Re: broken VM in 2.4.10-pre9

Bill Davidsen (davidsen@tmr.com)
Fri, 21 Sep 2001 10:08:20 -0400 (EDT)


On Fri, 21 Sep 2001, Stephan von Krawczynski wrote:

> On Thu, 20 Sep 2001 23:16:55 -0400 (EDT) Bill Davidsen <davidsen@tmr.com>
> wrote:
>
> > On Sun, 16 Sep 2001, Stephan von Krawczynski wrote:
[... snip ...]
> > The problem is that when many things effect the optimal ratio of text,
> > data, buffer and free space a solution which doesn't measure all the
> > important factors will produce sub-optimal results. Your proposal is
> > simple and elegant, but I think it's too simple to produce good results.
> > See my reply to Linus' comments.
>
> Actually I did not really propose a method of valueing the several pros and
> cons in aging itself, but a very basic idea of how this could be done without
> fiddling around with page->members (like page->age) which always implies you
> have to walk down a whole list to get the full picture in case of urgent need
> for freeable pages.
> If you age something by re-arranging its position in a list you have the
> drawback of list-locking, but the gain of fast finding the best freeable pages
> by simply using the first ones in that list. Even better you can add whatever
> criteria you like to this aging, e.g. you could rearrange to let consecutive
> pages be freed together and so on, all would be pretty easy to achieve, and
> page-struct becomes even smaller.
> The more I think about it the better it sounds.
> Your opinion?

The list is an okay way to determine rank within a class, but I still
think that there is a need for some balance between text, program data,
pages loaded via i/o, perhaps more. My disquiet with the new
implementation is based on a desire to avoid swapping program data to make
room for i/o data (using those terms in a loose way for identification).

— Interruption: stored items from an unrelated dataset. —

-- ==== Sys2Proof/Laws/State.lean ====
section
/-!
SUPPORT. Laws/State.lean: which fields each update of the state leaves alone, one lemma per field per update, so that no
proof unfolds a record update.
-/
namespace Sys2Proof.Machine

open Sys2Proof

/-! ### State.wr -/

@[simp] theorem State.wr_part (s : State) (a v : Nat) : (s.wr a v).part = s.part := rfl
@[simp] theorem State.wr_pending (s : State) (a v : Nat) : (s.wr a v).pending = s.pending := rfl
@[simp] theorem State.wr_mem (s : State) (a v : Nat) : (s.wr a v).mem = s.mem := rfl
@[simp] theorem State.wr_undef (s : State) (a v : Nat) : (s.wr a v).undef = s.undef := rfl
@[simp] theorem State.wr_fresh (s : State) (a v : Nat) : (s.wr a v).fresh = s.fresh := rfl
@[simp] theorem State.wr_latched (s : State) (a v : Nat) : (s.wr a v).latched = s.latched := rfl
@[simp] theorem State.wr_sram (s : State) (a v : Nat) : (s.wr a v).sram = s.sram := rfl
@[simp] theorem State.wr_dram (s : State) (a v : Nat) : (s.wr a v).dram = s.dram := rfl
@[simp] theorem State.wr_elogSeq (s : State) (a v : Nat) : (s.wr a v).elogSeq = s.elogSeq := rfl
@[simp] theorem State.wr_injCount (s : State) (a v : Nat) : (s.wr a v).injCount = s.injCount := rfl
@[simp] theorem State.wr_openRows (s : State) (a v : Nat) : (s.wr a v).openRows = s.openRows := rfl
@[simp] theorem State.wr_patrolPos (s : State) (a v : Nat) : (s.wr a v).patrolPos = s.patrolPos := rfl
@[simp] theorem State.wr_patrolRef (s : State) (a v : Nat) : (s.wr a v).patrolRef = s.patrolRef := rfl
@[simp] theorem State.wr_checkBurst (s : State) (a v : Nat) : (s.wr a v).checkBurst = s.checkBurst := rfl
@[simp] theorem State.wr_scheds (s : State) (a v : Nat) : (s.wr a v).scheds = s.scheds := rfl
@[simp] theorem State.wr_training (s : State) (a v : Nat) : (s.wr a v).training = s.training := rfl
@[simp] theorem State.wr_sc (s : State) (a v : Nat) : (s.wr a v).sc = s.sc := rfl
@[simp] theorem State.wr_scSects (s : State) (a v : Nat) : (s.wr a v).scSects = s.scSects := rfl
@[simp] theorem State.wr_engs (s : State) (a v : Nat) : (s.wr a v).engs = s.engs := rfl
@[simp] theorem State.wr_cores (s : State) (a v : Nat) : (s.wr a v).cores = s.cores := rfl
@[simp] theorem State.wr_panHead (s : State) (a v : Nat) : (s.wr a v).panHead = s.panHead := rfl
@[simp] theorem State.wr_ptRuns (s : State) (a v : Nat) : (s.wr a v).ptRuns = s.ptRuns := rfl
@[simp] theorem State.wr_tcmds (s : State) (a v : Nat) : (s.wr a v).tcmds = s.tcmds := rfl
@[simp] theorem State.wr_atts (s : State) (a v : Nat) : (s.wr a v).atts = s.atts := rfl
@[simp] theorem State.wr_cmds (s : State) (a v : Nat) : (s.wr a v).cmds = s.cmds := rfl
@[simp] theorem State.wr_tagGens (s : State) (a v : Nat) : (s.wr a v).tagGens = s.tagGens := rfl
@[simp] theorem State.wr_orderNext (s : State) (a v : Nat) : (s.wr a v).orderNext = s.orderNext := rfl
@[simp] theorem State.wr_ctxs (s : State) (a v : Nat) : (s.wr a v).ctxs = s.ctxs := rfl
@[simp] theorem State.wr_qcache (s : State) (a v : Nat) : (s.wr a v).qcache = s.qcache := rfl
@[simp] theorem State.wr_qready (s : State) (a v : Nat) : (s.wr a v).qready = s.qready := rfl
@[simp] theorem State.wr_cqs (s : State) (a v : Nat) : (s.wr a v).cqs = s.cqs := rfl
@[simp] theorem State.wr_cqUsed (s : State) (a v : Nat) : (s.wr a v).cqUsed = s.cqUsed := rfl
@[simp] theorem State.wr_cqNotes (s : State) (a v : Nat) : (s.wr a v).cqNotes = s.cqNotes := rfl
@[simp] theorem State.wr_pendDb (s : State) (a v : Nat) : (s.wr a v).pendDb = s.pendDb := rfl
@[simp] theorem State.wr_vc0 (s : State) (a v : Nat) : (s.wr a v).vc0 = s.vc0 := rfl
@[simp] theorem State.wr_images (s : State) (a v : Nat) : (s.wr a v).images = s.images := rfl
@[simp] theorem State.wr_resvs (s : State) (a v : Nat) : (s.wr a v).resvs = s.resvs := rfl
@[simp] theorem State.wr_events (s : State) (a v : Nat) : (s.wr a v).events = s.events := rfl
@[simp] theorem State.wr_eventsLost (s : State) (a v : Nat) : (s.wr a v).eventsLost = s.eventsLost := rfl
@[simp] theorem State.wr_eventSeq (s : State) (a v : Nat) : (s.wr a v).eventSeq = s.eventSeq := rfl
@[simp] theorem State.wr_semMsgs (s : State) (a v : Nat) : (s.wr a v).semMsgs = s.semMsgs := rfl
@[simp] theorem State.wr_waiters (s : State) (a v : Nat) : (s.wr a v).waiters = s.waiters := rfl
@[simp] theorem State.wr_semRsps (s : State) (a v : Nat) : (s.wr a v).semRsps = s.semRsps := rfl
@[simp] theorem State.wr_strKeys (s : State) (a v : Nat) : (s.wr a v).strKeys = s.strKeys := rfl
@[simp] theorem State.wr_hangLevel (s : State) (a v : Nat) : (s.wr a v).hangLevel = s.hangLevel := rfl
@[simp] theorem State.wr_dcWire (s : State) (a v : Nat) : (s.wr a v).dcWire = s.dcWire := rfl
@[simp] theorem State.wr_strSegs (s : State) (a v : Nat) : (s.wr a v).strSegs = s.strSegs := rfl
@[simp] theorem State.wr_strCreds (s : State) (a v : Nat) : (s.wr a v).strCreds = s.strCreds := rfl
@[simp] theorem State.wr_ledgerMute (s : State) (a v : Nat) : (s.wr a v).ledgerMute = s.ledgerMute := rfl
@[simp] theorem State.wr_tagReleases (s : State) (a v : Nat) : (s.wr a v).tagReleases = s.tagReleases := rfl
@[simp] theorem State.wr_dozeHold (s : State) (a v : Nat) : (s.wr a v).dozeHold = s.dozeHold := rfl
@[simp] theorem State.wr_rotAt (s : State) (a v : Nat) : (s.wr a v).rotAt = s.rotAt := rfl
@[simp] theorem State.wr_goldNext (s : State) (a v : Nat) : (s.wr a v).goldNext = s.goldNext := rfl
@[simp] theorem State.wr_pastBooked (s : State) (a v : Nat) : (s.wr a v).pastBooked = s.pastBooked := rfl
@[simp] theorem State.wr_policy (s : State) (a v : Nat) : (s.wr a v).policy = s.policy := rfl
@[simp] theorem State.wr_buckets (s : State) (a v : Nat) : (s.wr a v).buckets = s.buckets := rfl
@[simp] theorem State.wr_turns (s : State) (a v : Nat) : (s.wr a v).turns = s.turns := rfl
@[simp] theorem State.wr_routes (s : State) (a v : Nat) : (s.wr a v).routes = s.routes := rfl
@[simp] theorem State.wr_notifyQ (s : State) (a v : Nat) : (s.wr a v).notifyQ = s.notifyQ := rfl
@[simp] theorem State.wr_links (s : State) (a v : Nat) : (s.wr a v).links = s.links := rfl
@[simp] theorem State.wr_laneOtp (s : State) (a v : Nat) : (s.wr a v).laneOtp = s.laneOtp := rfl
@[simp] theorem State.wr_hostProto (s : State) (a v : Nat) : (s.wr a v).hostProto = s.hostProto := rfl
@[simp] theorem State.wr_spnFixed (s : State) (a v : Nat) : (s.wr a v).spnFixed = s.spnFixed := rfl
@[simp] theorem State.wr_discovering (s : State) (a v : Nat) : (s.wr a v).discovering = s.discovering := rfl
@[simp] theorem State.wr_sports (s : State) (a v : Nat) : (s.wr a v).sports = s.sports := rfl
@[simp] theorem State.wr_pchOrd (s : State) (a v : Nat) : (s.wr a v).pchOrd = s.pchOrd := rfl
@[simp] theorem State.wr_drainUrg (s : State) (a v : Nat) : (s.wr a v).drainUrg = s.drainUrg := rfl
@[simp] theorem State.wr_drainNorm (s : State) (a v : Nat) : (s.wr a v).drainNorm = s.drainNorm := rfl
@[simp] theorem State.wr_trigNext (s : State) (a v : Nat) : (s.wr a v).trigNext = s.trigNext := rfl
@[simp] theorem State.wr_trigFired (s : State) (a v : Nat) : (s.wr a v).trigFired = s.trigFired := rfl
@[simp] theorem State.wr_trigPast (s : State) (a v : Nat) : (s.wr a v).trigPast = s.trigPast := rfl
@[simp] theorem State.wr_trigHiz (s : State) (a v : Nat) : (s.wr a v).trigHiz = s.trigHiz := rfl
@[simp] theorem State.wr_trigAt (s : State) (a v : Nat) : (s.wr a v).trigAt = s.trigAt := rfl
@[simp] theorem State.wr_trigLen (s : State) (a v : Nat) : (s.wr a v).trigLen = s.trigLen := rfl
@[simp] theorem State.wr_slew (s : State) (a v : Nat) : (s.wr a v).slew = s.slew := rfl
@[simp] theorem State.wr_slewTicks (s : State) (a v : Nat) : (s.wr a v).slewTicks = s.slewTicks := rfl
@[simp] theorem State.wr_lastSync (s : State) (a v : Nat) : (s.wr a v).lastSync = s.lastSync := rfl
@[simp] theorem State.wr_holdSince (s : State) (a v : Nat) : (s.wr a v).holdSince = s.holdSince := rfl
@[simp] theorem State.wr_calOn (s : State) (a v : Nat) : (s.wr a v).calOn = s.calOn := rfl
@[simp] theorem State.wr_calPend (s : State) (a v : Nat) : (s.wr a v).calPend = s.calPend := rfl
@[simp] theorem State.wr_imuIn (s : State) (a v : Nat) : (s.wr a v).imuIn = s.imuIn := rfl
@[simp] theorem State.wr_wheels (s : State) (a v : Nat) : (s.wr a v).wheels = s.wheels := rfl
@[simp] theorem State.wr_integ (s : State) (a v : Nat) : (s.wr a v).integ = s.integ := rfl
@[simp] theorem State.wr_poses (s : State) (a v : Nat) : (s.wr a v).poses = s.poses := rfl
@[simp] theorem State.wr_lidIn (s : State) (a v : Nat) : (s.wr a v).lidIn = s.lidIn := rfl
@[simp] theorem State.wr_jobs (s : State) (a v : Nat) : (s.wr a v).jobs = s.jobs := rfl
@[simp] theorem State.wr_proj (s : State) (a v : Nat) : (s.wr a v).proj = s.proj := rfl
@[simp] theorem State.wr_islands (s : State) (a v : Nat) : (s.wr a v).islands = s.islands := rfl
@[simp] theorem State.wr_mainBad (s : State) (a v : Nat) : (s.wr a v).mainBad = s.mainBad := rfl
@[simp] theorem State.wr_pllBad (s : State) (a v : Nat) : (s.wr a v).pllBad = s.pllBad := rfl
@[simp] theorem State.wr_trigBad (s : State) (a v : Nat) : (s.wr a v).trigBad = s.trigBad := rfl
@[simp] theorem State.wr_railsBad (s : State) (a v : Nat) : (s.wr a v).railsBad = s.railsBad := rfl
@[simp] theorem State.wr_stGo (s : State) (a v : Nat) : (s.wr a v).stGo = s.stGo := rfl
@[simp] theorem State.wr_stDone (s : State) (a v : Nat) : (s.wr a v).stDone = s.stDone := rfl
@[simp] theorem State.wr_unitImgs (s : State) (a v : Nat) : (s.wr a v).unitImgs = s.unitImgs := rfl
@[simp] theorem State.wr_otp (s : State) (a v : Nat) : (s.wr a v).otp = s.otp := rfl
@[simp] theorem State.wr_otpBad (s : State) (a v : Nat) : (s.wr a v).otpBad = s.otpBad := rfl
@[simp] theorem State.wr_flash (s : State) (a v : Nat) : (s.wr a v).flash = s.flash := rfl
@[simp] theorem State.wr_flashMb (s : State) (a v : Nat) : (s.wr a v).flashMb = s.flashMb := rfl
@[simp] theorem State.wr_flashOp (s : State) (a v : Nat) : (s.wr a v).flashOp = s.flashOp := rfl
@[simp] theorem State.wr_damaged (s : State) (a v : Nat) : (s.wr a v).damaged = s.damaged := rfl
@[simp] theorem State.wr_mailbox (s : State) (a v : Nat) : (s.wr a v).mailbox = s.mailbox := rfl
@[simp] theorem State.wr_upd (s : State) (a v : Nat) : (s.wr a v).upd = s.upd := rfl
@[simp] theorem State.wr_updNum (s : State) (a v : Nat) : (s.wr a v).updNum = s.updNum := rfl
@[simp] theorem State.wr_act (s : State) (a v : Nat) : (s.wr a v).act = s.act := rfl
@[simp] theorem State.wr_dieRst (s : State) (a v : Nat) : (s.wr a v).dieRst = s.dieRst := rfl
@[simp] theorem State.wr_rewrite (s : State) (a v : Nat) : (s.wr a v).rewrite = s.rewrite := rfl
@[simp] theorem State.wr_beatAt (s : State) (a v : Nat) : (s.wr a v).beatAt = s.beatAt := rfl
@[simp] theorem State.wr_linkEvAt (s : State) (a v : Nat) : (s.wr a v).linkEvAt = s.linkEvAt := rfl
@[simp] theorem State.wr_hardFault (s : State) (a v : Nat) : (s.wr a v).hardFault = s.hardFault := rfl
@[simp] theorem State.wr_td (s : State) (a v : Nat) : (s.wr a v).td = s.td := rfl
@[simp] theorem State.wr_dump (s : State) (a v : Nat) : (s.wr a v).dump = s.dump := rfl
@[simp] theorem State.wr_wdogDump (s : State) (a v : Nat) : (s.wr a v).wdogDump = s.wdogDump := rfl
@[simp] theorem State.wr_mpKick (s : State) (a v : Nat) : (s.wr a v).mpKick = s.mpKick := rfl
@[simp] theorem State.wr_txHold (s : State) (a v : Nat) : (s.wr a v).txHold = s.txHold := rfl
@[simp] theorem State.wr_powerOff (s : State) (a v : Nat) : (s.wr a v).powerOff = s.powerOff := rfl
@[simp] theorem State.wr_porstLow (s : State) (a v : Nat) : (s.wr a v).porstLow = s.porstLow := rfl
@[simp] theorem State.wr_tapIr (s : State) (a v : Nat) : (s.wr a v).tapIr = s.tapIr := rfl
@[simp] theorem State.wr_tapHeld (s : State) (a v : Nat) : (s.wr a v).tapHeld = s.tapHeld := rfl
@[simp] theorem State.wr_tapBsr (s : State) (a v : Nat) : (s.wr a v).tapBsr = s.tapBsr := rfl
@[simp] theorem State.wr_cluIdle (s : State) (a v : Nat) : (s.wr a v).cluIdle = s.cluIdle := rfl
@[simp] theorem State.wr_stallUs (s : State) (a v : Nat) : (s.wr a v).stallUs = s.stallUs := rfl
@[simp] theorem State.wr_filler (s : State) (a v : Nat) : (s.wr a v).filler = s.filler := rfl
@[simp] theorem State.wr_rampFill (s : State) (a v : Nat) : (s.wr a v).rampFill = s.rampFill := rfl
@[simp] theorem State.wr_railMv (s : State) (a v : Nat) : (s.wr a v).railMv = s.railMv := rfl
@[simp] theorem State.wr_tripped (s : State) (a v : Nat) : (s.wr a v).tripped = s.tripped := rfl
@[simp] theorem State.wr_snsExcl (s : State) (a v : Nat) : (s.wr a v).snsExcl = s.snsExcl := rfl
@[simp] theorem State.wr_pairT (s : State) (a v : Nat) : (s.wr a v).pairT = s.pairT := rfl
@[simp] theorem State.wr_hotAt (s : State) (a v : Nat) : (s.wr a v).hotAt = s.hotAt := rfl
@[simp] theorem State.wr_thermDies (s : State) (a v : Nat) : (s.wr a v).thermDies = s.thermDies := rfl
@[simp] theorem State.wr_noBook (s : State) (a v : Nat) : (s.wr a v).noBook = s.noBook := rfl
@[simp] theorem State.wr_agSeq (s : State) (a v : Nat) : (s.wr a v).agSeq = s.agSeq := rfl
@[simp] theorem State.wr_agBudgetAt (s : State) (a v : Nat) : (s.wr a v).agBudgetAt = s.agBudgetAt := rfl
@[simp] theorem State.wr_holdSig (s : State) (a v : Nat) : (s.wr a v).holdSig = s.holdSig := rfl
@[simp] theorem State.wr_draws (s : State) (a v : Nat) : (s.wr a v).draws = s.draws := rfl
@[simp] theorem State.wr_overAt (s : State) (a v : Nat) : (s.wr a v).overAt = s.overAt := rfl
@[simp] theorem State.wr_owing (s : State) (a v : Nat) : (s.wr a v).owing = s.owing := rfl
@[simp] theorem State.wr_agRot (s : State) (a v : Nat) : (s.wr a v).agRot = s.agRot := rfl
@[simp] theorem State.wr_dieReps (s : State) (a v : Nat) : (s.wr a v).dieReps = s.dieReps := rfl
@[simp] theorem State.wr_budgetMsgs (s : State) (a v : Nat) : (s.wr a v).budgetMsgs = s.budgetMsgs := rfl
@[simp] theorem State.wr_clampMsgs (s : State) (a v : Nat) : (s.wr a v).clampMsgs = s.clampMsgs := rfl
@[simp] theorem State.wr_hthBudget (s : State) (a v : Nat) : (s.wr a v).hthBudget = s.hthBudget := rfl
@[simp] theorem State.wr_charges (s : State) (a v : Nat) : (s.wr a v).charges = s.charges := rfl
@[simp] theorem State.wr_busBad (s : State) (a v : Nat) : (s.wr a v).busBad = s.busBad := rfl
@[simp] theorem State.wr_dieCap (s : State) (a v : Nat) : (s.wr a v).dieCap = s.dieCap := rfl
@[simp] theorem State.wr_capAt (s : State) (a v : Nat) : (s.wr a v).capAt = s.capAt := rfl
@[simp] theorem State.wr_shortBy (s : State) (a v : Nat) : (s.wr a v).shortBy = s.shortBy := rfl
@[simp] theorem State.wr_shortSince (s : State) (a v : Nat) : (s.wr a v).shortSince = s.shortSince := rfl
@[simp] theorem State.wr_flowPeriods (s : State) (a v : Nat) : (s.wr a v).flowPeriods = s.flowPeriods := rfl
@[simp] theorem State.wr_flowLast (s : State) (a v : Nat) : (s.wr a v).flowLast = s.flowLast := rfl
@[simp] theorem State.wr_flowExcl (s : State) (a v : Nat) : (s.wr a v).flowExcl = s.flowExcl := rfl
@[simp] theorem State.wr_outSamples (s : State) (a v : Nat) : (s.wr a v).outSamples = s.outSamples := rfl
@[simp] theorem State.wr_advs (s : State) (a v : Nat) : (s.wr a v).advs = s.advs := rfl
@[simp] theorem State.wr_coolBadAt (s : State) (a v : Nat) : (s.wr a v).coolBadAt = s.coolBadAt := rfl
@[simp] theorem State.wr_napWait (s : State) (a v : Nat) : (s.wr a v).napWait = s.napWait := rfl
@[simp] theorem State.wr_cellar (s : State) (a v : Nat) : (s.wr a v).cellar = s.cellar := rfl
@[simp] theorem State.wr_dark (s : State) (a v : Nat) : (s.wr a v).dark = s.dark := rfl
@[simp] theorem State.wr_reports (s : State) (a v : Nat) : (s.wr a v).reports = s.reports := rfl
@[simp] theorem State.wr_mpEvents (s : State) (a v : Nat) : (s.wr a v).mpEvents = s.mpEvents := rfl
@[simp] theorem State.wr_emits (s : State) (a v : Nat) : (s.wr a v).emits = s.emits := rfl
@[simp] theorem State.wr_reqs (s : State) (a v : Nat) : (s.wr a v).reqs = s.reqs := rfl
@[simp] theorem State.wr_resps (s : State) (a v : Nat) : (s.wr a v).resps = s.resps := rfl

I would also like to have time to investigate what happens if the pages
associated with a program load are handled in larger blocks, meta-pages
perhaps, which would at least cause many to be loaded at once on a page
fault, rather than faulting them in one at a time. I have to look at the
code again in my spare time, my last serious visit was 2.2.15 or so,
looking to improve SMP performance.

-- 
bill davidsen <davidsen@tmr.com>
  CTO, TMR Associates, Inc
Doing interesting things with little computers since 1979.